_Exercise requirements_:
Report each line below that carries the word "smpDone".

_Information provided_:
[Start of Attachment]
/-! ## SAMPLER_REQUEST_SERVE (R348, R349, R354, R355) -/

def statusD (e : DrawnEff) (napp tk : Nat) : W64 :=
  w64 (tk + 2 ^ 24 * e.status + 2 ^ 32 * e.qidx + 2 ^ 36 * napp + 2 ^ 40 * e.cause + 2 ^ 48 * e.callno)
/-- D, ESN and the stored result of a request that is performed. -/
def State.smpDone (s : State) (q : SmpReq) (v : W64) : State :=
  let s := s.setEffect q.thread .sampler v
  (s.endWait q.thread (Result.tag q.d v)).updThr q.thread fun x => { x with wake := some s.cycle }
/-- Bytes that a request writes in its completion cycle: loads find them from the next cycle on, and a store of software that drains in the
same cycle does not replace them (R355, R356). -/
def State.smpPut (s : State) (c off : Nat) (bs : List Byte) : State := s.spLate c off (bs.map fun b => (b, false)) true
/-- The tokens of a request in its output buffer, the k-th at entry (OHEAD + k) mod OSIZE (R345). -/
def State.appendTokens (s : State) (c : Nat) (r : SeqRec) : Nat → List Nat → State
  | _, [] => s
  | k, t :: l => State.appendTokens (s.smpPut c (r.obase + 4 * ((r.ohead + k) % r.osize)) (toBytes 4 t)) c r (k + 1) l
/-- First byte and length of the record fields that a request writes: Q, LA, CHUNKS and FLAGS, OHEAD, TRAPS and EXEC (R355). -/
def recWrites : List (Nat × Nat) := [(0, 138), (168, 4), (200, 8)]
/-- A trap of a request: it takes no effect. -/
def State.smpTrap (s : State) (q : SmpReq) (cause : Byte) (addr info : W64) : State := s.trapPend q.thread cause addr info
/-- A request that meets a poisoned scratchpad byte (22 R379). -/
def State.smpBad (s : State) (q : SmpReq) (a : Nat) : State :=
  (s.errLog 8 (w64 (devBase + a)) 0 0 0x80 q.thread.core).smpTrap q 0x80 (w64 (devBase + a)) 2
/-- The window bytes that an executed QLD or QLDB reads: first byte and number (R352). -/
def drawnReads (r : SeqRec) (o : Nat) (e : DrawnEff) : Option (Nat × Nat) :=
  if o < 0x400 || 0x780 ≤ o || e.status != 1 then none
  else
    match (o - 0x400) / 16 with
    | 15 => some (r.wbase + r.la, 8)
    | 17 => some (r.wbase + r.la, 1)
    | _ => none
/-- A token appended and, where it is executed, its effect. A drawn trap with PARK = 1 parks the thread after this cycle (R354, 21 R359). -/
def State.smpToken (s : State) (q : SmpReq) (r : SeqRec) (tk ctr : Nat) : State :=
  let t := q.thread
  let c := t.core
  let hi := (s.part (s.partOf c t.slot)).desc.tokhi
  let res := hi != 0 && decide (4096 * hi ≤ tk) && decide (tk < 4096 * hi + 4096)
  let runs := res && (((s.taskOn c).bind s.launchOf).map fun l => l.kernel.drawn).getD false && r.en && !bit r.flags 7
  let e : DrawnEff := if runs then s.drawnExec t r (tk - 4096 * hi) ctr else ⟨if res then 5 else 0, 0, 0, 0, r, [], [], ctr, 0⟩
  match (if runs then drawnReads r (tk - 4096 * hi) e else none).bind fun w => s.spPoison c w.1 w.2 with
  | some a => s.smpBad q a
  | none =>
  let toks := tk :: e.tail.map (4096 * hi + ·)
  let s := s.appendTokens c r 0 toks
  let s := e.writes.foldl (fun s w => s.smpPut c w.1 w.2) s
  let rb := toBytes 256 (e.rcd.put 1344 32 (r.ohead + toks.length)).toNat
  let s := recWrites.foldl (fun s w => s.smpPut c (q.recOff + w.1) ((rb.drop w.1).take w.2)) s
  let s := s.updThr t fun x => { x with ctr := e.ctr }
  let npc := ((s.thr t).pend.map fun p => p.npc).getD 0
  let s := s.smpDone q (statusD e toks.length tk)
  if e.status = 2 && r.park then
    s.updThr t fun x =>
      { x with parkDue := some (npc, byte e.cause, if e.cause = 0x71 then w64 e.la else 0, w64 (tk - 4096 * hi + 2 ^ 32 * q.recOff)) }
  else s
/-- Poison among the bytes that a request reads: its record and, for `smpl`, its logit tiles. -/
def State.smpPoison (s : State) (q : SmpReq) (r : SeqRec) : Option Nat :=
  let c := q.thread.core
  match s.spPoison c q.recOff 256 with
  | some a => some a
  | none =>
    match q.tile with
    | none => none
    | some t =>
      (List.range (r.ntm1 + 1)).findSome? fun i =>
        let x := (s.core c).tiles.getD (t + i) Tile.reset
        s.spPoison c (256 * x.base) (256 * x.size)
def State.smpServe (s : State) (q : SmpReq) : State :=
  let t := q.thread
  match s.readRec t.core q.recOff q.tile with
  | .inr i => s.smpTrap q 0x02 0 i
  | .inl r =>
    match s.smpPoison q r with
    | some a => s.smpBad q a
    | none =>
      if r.osize - r.held < 10 then s.smpDone q (w64 (7 * 2 ^ 24 + 0xFFFFF))
      else
        match q.tile with
        | none => s.smpToken q r q.token (s.thr t).ctr
        | some a =>
          match s.chooseToken t r a (s.thr t).ctr with
          | .none => s.smpDone q (w64 (6 * 2 ^ 24 + 0xFFFFF))
          | .exhausted => s.smpTrap q 0x20 0 0
          | .token tk ctr => s.smpToken q r tk ctr
/-- Threads whose parking is due park, and their gangs disband (21 R359, 06 R115). -/
def State.parkDues (s : State) : State :=
  s.cores.foldl (fun s e => e.2.threads.foldl (fun (s : State) x =>
    match x.2.parkDue with
    | some (pc, cause, addr, info) =>
      let t : ThreadId := ⟨e.1, x.1⟩
      let s := s.updThr t fun x => { x with parkDue := none }
      if (s.thr t).status == .running then s.trapAfter t pc cause addr info else s
    | none => s) s) s
/-- The request is the one that its thread waits for; a thread that trapped, or whose region restarted, waits for it no more (R357). -/
def State.smpLive (s : State) (q : SmpReq) : Bool := s.stageOf q.thread == some (.sampler q.id)
/-- SAMPLER_REQUEST_SERVE: the oldest request of a cluster's sampler; one that no thread waits for any more is not performed. -/
def execSamplerRequestServe (c : ClusterN) (s : State) : Out' :=
  match (s.cluster c.val).smpq with
  | [] => .next s
  | q :: r =>
    let s := s.updCluster c.val fun k => { k with smpq := r, vacated := (k.vacated.1, k.vacated.2.1, k.vacated.2.2 + 1) }
    .next (if s.smpLive q then s.smpServe q else s)

end Sys2Proof.Machine
end

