/-- Two replies of one bundle that come together: the vector instruction's value stands. -/
def Result.merge (a b : Result) : Result :=
  { b with s := a.s ++ b.s, v := a.v ++ b.v, p := a.p ++ b.p, sticky := a.sticky ||| b.sticky, ctab := b.ctab.or a.ctab,
           map := a.map, track := a.track, acq := a.acq, tagged := a.tagged, owned := a.owned.or b.owned }
/-- Both instructions of a pair wait: one wait for both (06 R109). A second instruction that does not wait leaves the first one's wait as
it stands. -/
def State.joinPend (s : State) (first : Option Pend) : State :=
  match first, s.th.pend with
  | some p, some q =>
    if q.ipc = p.ipc then s
    else match p.stage, q.stage with
    | .data r, .data r' => s.updTh fun t => { t with pend := some { q with stage := .data (r.merge r'), ipc := p.ipc } }
    | _, .data r' => (s.deliver s.me r').updTh fun t => { t with pend := some p }
    | _, _ => s.updTh fun t => { t with pend := some p }
  | _, _ => s
/-- Flags that an instruction raises. -/
def State.flagsOf (s : State) (i : Instr) : BitVec 4 := (runInstr i (s.updTh fun t => { t with sticky := 0 })).th.sticky
/-- The thread waits with the second instruction of its pair until the first one's store has drained. -/
def State.waitSecond (s : State) (o : Thread) (b : Issue) : State :=
  s.updTh fun t => { t with pend := some ⟨b.ipc2, s.cur.npc, o.regs, o.sticky, o.mode, b.w2, b.w1, .second⟩ }
/-- A state with the translations, the requests and the free values that another one has seen: what translates there translates alike here. -/
def State.seeing (s x : State) : State :=
  let cl := clusterOf s.cur.core
  { s with free := x.free, l2 := x.l2, retain := x.retain }.updCluster cl fun k => { k with tlb := (x.cluster cl).tlb }
/-- A bundle run (06 R109): both instructions of a pair read before either writes, and neither takes effect unless both can. The second one is
tried with the translations of the first, so that it finds the same pages when it runs. -/
def State.runBundle (s : State) (b : Issue) : State :=
  let a := { s with cur := b.cur1 s.cur.core s.cur.slot }
  let x := runInstr b.i1 a
  match b.i2 with
  | none => x
  | some j =>
    if x.cur.fate != .go then x
    else
      let y := runInstr j { s.seeing x with cur := b.cur2 s.cur.core s.cur.slot }
      if y.cur.fate != .go then y
      else
        let f := match j with
          | .vflgclr _ => a.flagsOf b.i1
          | _ => 0
        let c := { b.cur2 s.cur.core s.cur.slot with
          npc := x.cur.npc, taken := x.cur.taken, pre := some s.th, preCtab := some (s.myCore.ctab, s.myCore.ctabhi), flags1 := f }
        let z := runInstr j { x with cur := c }
        if z.cur.fate == .passed then { x with cur := c }.waitSecond s.th b else z.joinPend x.th.pend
[End of Attachment]
_Reply_:
def State.smpDone (s : State) (q : SmpReq) (v : W64) : State :=
  let s := s.smpDone q (statusD e toks.length tk)
      if r.osize - r.held < 10 then s.smpDone q (w64 (7 * 2 ^ 24 + 0xFFFFF))
          | .none => s.smpDone q (w64 (6 * 2 ^ 24 + 0xFFFFF))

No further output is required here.